JAARVERSLAG HERMENEUS OVER 2014: In 2014 verscheen de zesentachtigste jaargang van Hermeneus. Het aantal pagina’s van deze jaargang bedroeg 264, met in totaal 39 artikelen. In de rubriek Actualiteit-Musea werd een aantal museumexposities kort aangekondigd of besproken. In de rubriek Boeken verschenen de recensies van 18 boeken. De Index over 2013 kwam met het eerste nummer van 2014 uit. Het themanummer van 2014 droeg als titel Augustus, ter gelegenheid van de 2000ste sterfdag van keizer Augustus op 19 augustus van het jaar 14. Een team van drie
redacteuren (gastredacteur Lien Foubert, Vincent Hunink en Thea L. Heres) werkte samen met nog acht auteurs aan de totstandkoming ervan. In 2015 zal Hispania, het Iberisch schiereiland in de oudheid, het onderwerp van het themanummer zijn.

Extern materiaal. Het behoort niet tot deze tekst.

-- ==== Sys2Proof/Tests/Slice0.lean ====
section
/-! SUPPORT. The model's own tests: ill-formed terms refused, every constructor decoded from its written-out word, one-step
tests with the values of spec/95_test_vectors.md, and a witness for the hypotheses of each obligation. -/

-- One theorem after the other: each of these proofs waits for the kernel, and many at once would each hold a thread.
set_option Elab.async false

namespace Sys2Proof.Tests

open Sys2Proof Sys2Proof.Machine

/-! ## Helpers -/

/-- What a test looks at in the next state. -/
def look {α : Type} (r : Result) (f : State → α) : Option α :=
  match r with
  | .next t => some (f t)
  | .fault _ => none
  | .refused _ => none

/-- Bytes at consecutive addresses. -/
def cells (base : Nat) (bs : List Byte) : Memory := bs.zipIdx.map fun p => (base + p.2, p.1)

/-- The latched values of a decode of 70 bytes at 0x1000, with OUTR at 0x2000 and SCR at 0x3000 of 4096 bytes each. -/
def lat0 : Latch := ⟨true, false, 0x1000#32, 70#32, 0x2000#32, 4096#32, 0x3000#32, 4096#32⟩

/-- The registers of that decode. -/
def regs0 : Regs :=
  { Regs.reset with
    busy := true, phase := 1#3, inBase := 0x1000#32, inLen := 70#32, outBase := 0x2000#32, outCap := 4096#32
    scrBase := 0x3000#32, scrCap := 4096#32 }

/-- A decode in its middle: a point, a header, the memory. -/
def mid (p : Point) (h : Header) (m : Memory) : State :=
  { State.reset with regs := regs0, lat := lat0, hdr := h, mem := m, point := p, free := ⟨1, 0, false⟩ }

/-- A grey image of depth 8, not interlaced. -/
def grey8 (w h : Nat) : Header := ⟨w, h, 8, 0, false⟩

/-- A chunk waiting for its dispatch: p = 33, some chunks before it, its data bytes. -/
def chunkAt (h : Header) (ty : Word) (data : List Byte) : State :=
  { mid .chunkType h (cells 0x1029 data) with
    pos := 33 + 12 + data.length
    parse := ⟨true, false, false, false, .none, 1, ⟨33, data.length, ty⟩⟩ }

/-- An IHDR waiting for its dispatch, as the first chunk, with its data bytes and the capacities. -/
def ihdrAt (data : List Byte) (outCap scrCap : Word) : State :=
  { mid .chunkType ⟨0, 0, 0, 0, false⟩ (cells 0x1010 data) with
    lat := { lat0 with outCap := outCap, scrCap := scrCap }
    pos := 33
    parse := ⟨false, false, false, false, .none, 0, ⟨8, data.length, 0x49484452#32⟩⟩ }

/-- The inflater in a block at bit `bp` of C, in an image of G8 pixels `raw - 1` wide and one high: RAWLEN = raw. -/
def inflAt (p : Point) (c : List Byte) (bp raw : Nat) : State :=
  { mid p (grey8 (raw - 1) 1) [] with
    c := c, pos := 70
    parse := ⟨true, false, false, false, .ended, 3, ⟨58, 0, 0x49454E44#32⟩⟩
    infl := { Infl.reset with bp := bp }
    out := ⟨[], 0, 1, 0⟩ }

/-- The defilter at a row of a G8 image `w` wide and two high, with the raw stream in scratch. -/
def rowAt (w row : Nat) (raw : List Byte) : State :=
  { mid .scanline (grey8 w 2) (cells 0x3000 raw) with
    parse := ⟨true, false, false, false, .ended, 3, ⟨58, 0, 0x49454E44#32⟩⟩
    defl := ⟨0, row, row * (w + 1), if row = 0 then none else some 0⟩ }

/-- The raw bytes of a next state. -/
def rawOf (n : Nat) (t : State) : List Byte := (List.range n).map (rawByte t)

/-- The expander at column `col` of a one-row image, with the row's data bytes in scratch after the filter byte. -/
def pixelAt (h : Header) (col : Nat) (tabs : Tables) (data : List Byte) : State :=
  { mid .pixel h (cells 0x3000 (0#8 :: data)) with
    parse := ⟨true, true, false, false, .ended, 3, ⟨58, 0, 0x49454E44#32⟩⟩
    tabs := tabs, exp := ⟨0, 0, col, 0⟩ }

/-- No palette, no alpha, no key. -/
def noTabs : Tables := ⟨[], 0, [], 0, false, 0, 0, 0⟩

/-- A transparent-colour key. -/
def keyTabs (a b c : BitVec 16) : Tables := ⟨[], 0, [], 0, true, a, b, c⟩

/-- A palette and its alphas. -/
def palTabs (ps : List Rgb) (as : List Byte) : Tables :=
  ⟨ps.zipIdx.map fun p => (p.2, p.1), ps.length, as.zipIdx.map fun p => (p.2, p.1), as.length, false, 0, 0, 0⟩

/-- The four output bytes of pixel `k` of a next state. -/
def outPixel (k : Nat) (t : State) : List (Option Byte) := (List.range 4).map fun j => memAt t (0x2000 + 4 * k + j)

/-- The outcome of a decode that has just raised. -/
def raised (d : Detail) (off : Nat) : Point := .completing (.error ⟨d, off⟩)

/-! ## WellFormed refuses ill-formed terms -/

theorem test_wf_start : (Instr.start 4#32).wf = false := by decide
theorem test_wf_setIrqEn : (Instr.setIrqEn 5#32).wf = false := by decide
theorem test_wf_read : (Instr.read 0x0E#8).wf = false := by decide
theorem test_wf_sig : (Instr.sig [0x89#8, 0x50#8, 0x4E#8, 0x46#8, 0x0D#8, 0x0A#8, 0x1A#8, 0x0A#8]).wf = false := by decide
theorem test_wf_chunk : (Instr.chunk 0#32 0x7F484452#32).wf = false := by decide
theorem test_wf_chunkBadType : (Instr.chunkBadType 0#32 0x4948447E#32).wf = false := by decide
theorem test_wf_unknownCritical :
    (Instr.unknownCritical 0x49484452#32).wf = false ∧ (Instr.unknownCritical 0x74455874#32).wf = false := by decide
theorem test_wf_unknownAncillary :
    (Instr.unknownAncillary 0x74524E53#32).wf = false ∧ (Instr.unknownAncillary 0x41424344#32).wf = false := by decide
theorem test_wf_zhdr :
    (Instr.zhdr 0x79#8 0x01#8).wf = false ∧ (Instr.zhdr 0x88#8 0x1C#8).wf = false ∧
    (Instr.zhdr 0x78#8 0x00#8).wf = false ∧ (Instr.zhdr 0x78#8 0x20#8).wf = false := by decide
theorem test_wf_litlenInvalid : (Instr.litlenInvalid 285).wf = false ∧ (Instr.litlenInvalid 288).wf = false := by decide
theorem test_wf_distInvalid : (Instr.distInvalid 29).wf = false ∧ (Instr.distInvalid 32).wf = false := by decide
theorem test_wf_filtInvalid : (Instr.filtInvalid 4#8).wf = false := by decide
theorem test_wf_modeIllegal : (Instr.modeIllegal 0x0302#16).wf = false := by decide

/-! ## Every constructor, decoded from a word written out from 30_encoding.md -/

/-- R144: CTRL at 0x04, STATUS at 0x0C, the seven registers, any aligned read. -/
theorem test_decode_host :
    decode (.access (.write 0b00000100#8 .w32 0b101#32)) = .ok (.start 5#32) ∧
    decode (.access (.write 0b00000100#8 .w32 0b100#32)) = .ok (.setIrqEn 4#32) ∧
    decode (.access (.write 0b00001100#8 .w32 0b110#32)) = .ok (.clearStatus 6#32) ∧
    decode (.access (.write 0b00001000#8 .w32 0b10#32)) = .ok (.writeCfg .config 2#32) ∧
    decode (.access (.write 0b00011100#8 .w32 1#32)) = .ok (.writeCfg .inBase 1#32) ∧
    decode (.access (.write 0b00100000#8 .w32 1#32)) = .ok (.writeCfg .inLen 1#32) ∧
    decode (.access (.write 0b00100100#8 .w32 1#32)) = .ok (.writeCfg .outBase 1#32) ∧
    decode (.access (.write 0b00101000#8 .w32 1#32)) = .ok (.writeCfg .outCap 1#32) ∧
    decode (.access (.write 0b00101100#8 .w32 1#32)) = .ok (.writeCfg .scrBase 1#32) ∧
    decode (.access (.write 0b00110000#8 .w32 1#32)) = .ok (.writeCfg .scrCap 1#32) ∧
    decode (.access (.read 0b11111100#8 .w32)) = .ok (.read 0xFC#8) := by decide

/-- R53, R144: what is no instruction. -/
theorem test_decode_port_errors :
    decode (.access (.write 0x00#8 .w32 1#32)) = .error .ignoredWrite ∧
    decode (.access (.write 0x05#8 .w32 1#32)) = .error .portAccess ∧
    decode (.access (.write 0x04#8 .w16 1#32)) = .error .portAccess ∧
    decode (.access (.read 0x04#8 .w8)) = .error .portAccess ∧
    decode (.sig (List.replicate 9 0#8)) = .error .wrongLength ∧ decode (.frame [0#8]) = .error .wrongLength ∧
    decode (.zhdr [0#8]) = .error .wrongLength ∧ decode (.adler [0#8]) = .error .wrongLength ∧
    decode (.clsym 19) = .error .noSuchSymbol ∧ decode (.litlen 288) = .error .noSuchSymbol ∧
    decode (.dist 32) = .error .noSuchSymbol := by decide

/-- R121, R122: the signature, a frame, and a frame whose last type byte is 0x7F. -/
theorem test_decode_framing :
    decode (.sig [0b10001001#8, 0b01010000#8, 0b01001110#8, 0b01000111#8, 0b00001101#8, 0b00001010#8, 0b00011010#8,
      0b00001010#8]) = .ok (.sig signatureBytes) ∧
    decode (.frame [0#8, 0#8, 1#8, 2#8, 0x49#8, 0x44#8, 0x41#8, 0x54#8]) = .ok (.chunk 258#32 0x49444154#32) ∧
    decode (.frame [0#8, 0#8, 1#8, 2#8, 0x49#8, 0x44#8, 0x41#8, 0x7F#8]) = .ok (.chunkBadType 258#32 0x4944417F#32) := by
  decide

/-- R123, R124: four letters each, "IHDR" to "fdAT", then an unknown critical and an unknown ancillary type. -/
theorem test_decode_types :
    decode (.ctype (0x49#8 ++ 0x48#8 ++ 0x44#8 ++ 0x52#8)) = .ok .ihdr ∧
    decode (.ctype (0x50#8 ++ 0x4C#8 ++ 0x54#8 ++ 0x45#8)) = .ok .plte ∧
    decode (.ctype (0x49#8 ++ 0x44#8 ++ 0x41#8 ++ 0x54#8)) = .ok .idat ∧
    decode (.ctype (0x49#8 ++ 0x45#8 ++ 0x4E#8 ++ 0x44#8)) = .ok .iend ∧
    decode (.ctype (0x74#8 ++ 0x52#8 ++ 0x4E#8 ++ 0x53#8)) = .ok .trns ∧
    decode (.ctype (0x67#8 ++ 0x41#8 ++ 0x4D#8 ++ 0x41#8)) = .ok .gama ∧
    decode (.ctype (0x61#8 ++ 0x63#8 ++ 0x54#8 ++ 0x4C#8)) = .ok .actl ∧
    decode (.ctype (0x66#8 ++ 0x63#8 ++ 0x54#8 ++ 0x4C#8)) = .ok .fctl ∧
    decode (.ctype (0x66#8 ++ 0x64#8 ++ 0x41#8 ++ 0x54#8)) = .ok .fdat ∧
    decode (.ctype (0x41#8 ++ 0x62#8 ++ 0x43#8 ++ 0x44#8)) = .ok (.unknownCritical 0x41624344#32) ∧
    decode (.ctype (0x74#8 ++ 0x45#8 ++ 0x58#8 ++ 0x74#8)) = .ok (.unknownAncillary 0x74455874#32) := by decide

/-- R131, R133, R140: the zlib header, the eight block headers (bit 0 is BFINAL), the trailer. -/
theorem test_decode_blocks :
    decode (.zhdr [0b01111000#8, 0b11011010#8]) = .ok (.zhdr 0x78#8 0xDA#8) ∧
    decode (.bhdr 0b000#3) = .ok (.blockStored false) ∧ decode (.bhdr 0b001#3) = .ok (.blockStored true) ∧
    decode (.bhdr 0b010#3) = .ok (.blockFixed false) ∧ decode (.bhdr 0b011#3) = .ok (.blockFixed true) ∧
    decode (.bhdr 0b100#3) = .ok (.blockDynamic false) ∧ decode (.bhdr 0b101#3) = .ok (.blockDynamic true) ∧
    decode (.bhdr 0b110#3) = .ok (.blockReserved false) ∧ decode (.bhdr 0b111#3) = .ok (.blockReserved true) ∧
    decode (.adler [0x01#8, 0x49#8, 0x00#8, 0x72#8]) = .ok (.adler 0x01490072#32) := by decide

/-- R136. -/
theorem test_decode_clsym :
    (∀ l : BitVec 4, decode (.clsym l.toNat) = .ok (.clLen l)) ∧ decode (.clsym 16) = .ok .clRepeatPrev ∧
    decode (.clsym 17) = .ok .clZeroShort ∧ decode (.clsym 18) = .ok .clZeroLong := by decide

/-- R137: the literals, 256, 286 and 287. -/
theorem test_decode_litlen :
    decode (.litlen 0) = .ok (.lit 0#8) ∧ decode (.litlen 255) = .ok (.lit 255#8) ∧ decode (.litlen 256) = .ok .eob ∧
    decode (.litlen 286) = .ok (.litlenInvalid 286) ∧ decode (.litlen 287) = .ok (.litlenInvalid 287) := by decide

/-- R137: the length symbols. -/
theorem test_decode_lengths : ∀ row ∈ ([
    (257, .len257), (258, .len258), (259, .len259), (260, .len260), (261, .len261), (262, .len262), (263, .len263),
    (264, .len264), (265, .len265), (266, .len266), (267, .len267), (268, .len268), (269, .len269), (270, .len270),
    (271, .len271), (272, .len272), (273, .len273), (274, .len274), (275, .len275), (276, .len276), (277, .len277),
    (278, .len278), (279, .len279), (280, .len280), (281, .len281), (282, .len282), (283, .len283), (284, .len284),
    (285, .len285)] : List (Nat × Instr)),
    decode (.litlen row.1) = .ok row.2 := by decide

/-- R138: the distance symbols. -/
theorem test_decode_distances : ∀ row ∈ ([
    (0, .dist0), (1, .dist1), (2, .dist2), (3, .dist3), (4, .dist4), (5, .dist5), (6, .dist6), (7, .dist7),
    (8, .dist8), (9, .dist9), (10, .dist10), (11, .dist11), (12, .dist12), (13, .dist13), (14, .dist14),
    (15, .dist15), (16, .dist16), (17, .dist17), (18, .dist18), (19, .dist19), (20, .dist20), (21, .dist21),
    (22, .dist22), (23, .dist23), (24, .dist24), (25, .dist25), (26, .dist26), (27, .dist27), (28, .dist28),
    (29, .dist29),
    (30, .distInvalid 30), (31, .distInvalid 31)] : List (Nat × Instr)),
    decode (.dist row.1) = .ok row.2 := by decide

/-- R141. -/
theorem test_decode_filters :
    decode (.filter 0#8) = .ok .filtNone ∧ decode (.filter 1#8) = .ok .filtSub ∧ decode (.filter 2#8) = .ok .filtUp ∧
    decode (.filter 3#8) = .ok .filtAverage ∧ decode (.filter 4#8) = .ok .filtPaeth ∧
    decode (.filter 5#8) = .ok (.filtInvalid 5#8) ∧ decode (.filter 0xFF#8) = .ok (.filtInvalid 0xFF#8) := by decide

/-- R126: COLOR_TYPE in the high byte, BIT_DEPTH in the low byte. -/
theorem test_decode_modes :
    decode (.mode (0#8 ++ 1#8)) = .ok .g1 ∧ decode (.mode (0#8 ++ 2#8)) = .ok .g2 ∧ decode (.mode (0#8 ++ 4#8)) = .ok .g4 ∧
    decode (.mode (0#8 ++ 8#8)) = .ok .g8 ∧ decode (.mode (0#8 ++ 16#8)) = .ok .g16 ∧
    decode (.mode (2#8 ++ 8#8)) = .ok .rgb8 ∧ decode (.mode (2#8 ++ 16#8)) = .ok .rgb16 ∧
    decode (.mode (3#8 ++ 1#8)) = .ok .idx1 ∧ decode (.mode (3#8 ++ 2#8)) = .ok .idx2 ∧
    decode (.mode (3#8 ++ 4#8)) = .ok .idx4 ∧ decode (.mode (3#8 ++ 8#8)) = .ok .idx8 ∧
    decode (.mode (4#8 ++ 8#8)) = .ok .ga8 ∧ decode (.mode (4#8 ++ 16#8)) = .ok .ga16 ∧
    decode (.mode (6#8 ++ 8#8)) = .ok .rgba8 ∧ decode (.mode (6#8 ++ 16#8)) = .ok .rgba16 ∧
    decode (.mode (1#8 ++ 8#8)) = .ok (.modeIllegal 0x0108#16) ∧ decode (.mode (3#8 ++ 16#8)) = .ok (.modeIllegal 0x0310#16) := by
  decide

/-- R132, R139: code words of the fixed codes, most significant bit first: 00110000 is 0, 111111111 is 255, 0000000 is 256,
11000111 is 287; 11101 is distance 29. -/
theorem test_fixed_code_words :
    decodeSym (buildCode fixedLitLens) [0b00001100#8] 0 = .sym 0 8 ∧
    decodeSym (buildCode fixedLitLens) [0xFF#8, 0x01#8] 0 = .sym 255 9 ∧
    decodeSym (buildCode fixedLitLens) [0x00#8] 0 = .sym 256 7 ∧
    decodeSym (buildCode fixedLitLens) [0b11100011#8] 0 = .sym 287 8 ∧
    decodeSym (buildCode fixedDistLens) [0b10111#8] 0 = .sym 29 5 ∧
    decodeSym (buildCode fixedDistLens) [0b10111000#8] 3 = .sym 29 8 ∧
    decodeSym (buildCode fixedLitLens) [] 0 = .truncated ∧ decodeSym [] [0#8] 0 = .invalid := by decide +kernel

/-- The words of the opcode table that name one row only. -/
theorem test_table_words :
    decodeTableWord 64 0x89504E470D0A1A0A = some (.sig signatureBytes) ∧ decodeTableWord 32 0x74524E53 = some .trns ∧
    decodeTableWord 16 257 = some .len257 ∧ decodeTableWord 16 0x0610 = some .rgba16 ∧
    decodeTableWord 8 4 = some .filtPaeth ∧ decodeTableWord 8 31 = some (.distInvalid 31) ∧ decodeTableWord 0 0 = none := by
  decide +kernel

Het wordt zoals gebruikelijk verzorgd door een team van drie redacteuren (Lincy Van Twembeke, Floris Overduin en Thea L. Heres). De redactie bestond in 2014 uit negen leden. Zij vergaderde in dat jaar vier maal. Na de zomer van 2014 verliet Michel Buijs na ruim twaalf jaar de redactie. Deze werd eind 2014 weer aangevuld door de toetreding van Christian Laes, waarmee het aantal redacteurs uit Vlaanderen is gestegen tot vier. De redactie streefde ook in 2014 nadrukkelijk naar een goed evenwicht tussen de diverse domeinen van klassieke studies (Grieks, Latijn, geschiedenis, archeologie, recht, godsdienst, receptiegeschiedenis enz.). Het interne redactieproces wordt mede bepaald door schriftelijk vastgelegde protocollen. Zo wordt voor de behandeling van elk artikel in leescommissies een heldere (digitale) routing afgesproken. Dit alles bevordert de efficiency en heeft een positief effect op de leesbaarheid van de teksten. Helaas stond dit jaar mede in het teken van een geschil met het Hoofdbestuur. Dit betrof het opstellen van een document ter regeling van de verhoudingen tussen Hoofdbestuur en redactie. Een extra ledenvergadering te Rotterdam leidde ertoe dat een commissie werd ingesteld om het geschil op te lossen en alsnog tot een voor beide partijen aanvaardbaar reglement te komen. Wij zijn de commissieleden onder leiding van Prof. dr. Gerard Boter dankbaar dat zij tijd en energie hebben besteed aan de oplossing van deze kwestie. Wij zijn ervan overtuigd dat wij voortaan in goede samenwerking met het Hoofdbestuur het redactionele werk kunnen voortzetten. De beeldredactie was ook in 2014 in handen van redacteur Elly Jans en de rubriek Actualiteit-Musea werd weer verzorgd door John Hendriks. Drukkerij Ter Burg droeg onder haar nieuwe naam nr58 total communication goede zorg voor de totstandkoming en distributie van ons blad. Het team van Karin Zijp, dat de vormgeving van Hermeneus verzorgt, heeft in goede samenwerking met de redactie intussen al de achtste jaargang nieuwe-stijl uitgebracht. (verslag: Dr. T.L. Heres en Dr. Rijk Schipper)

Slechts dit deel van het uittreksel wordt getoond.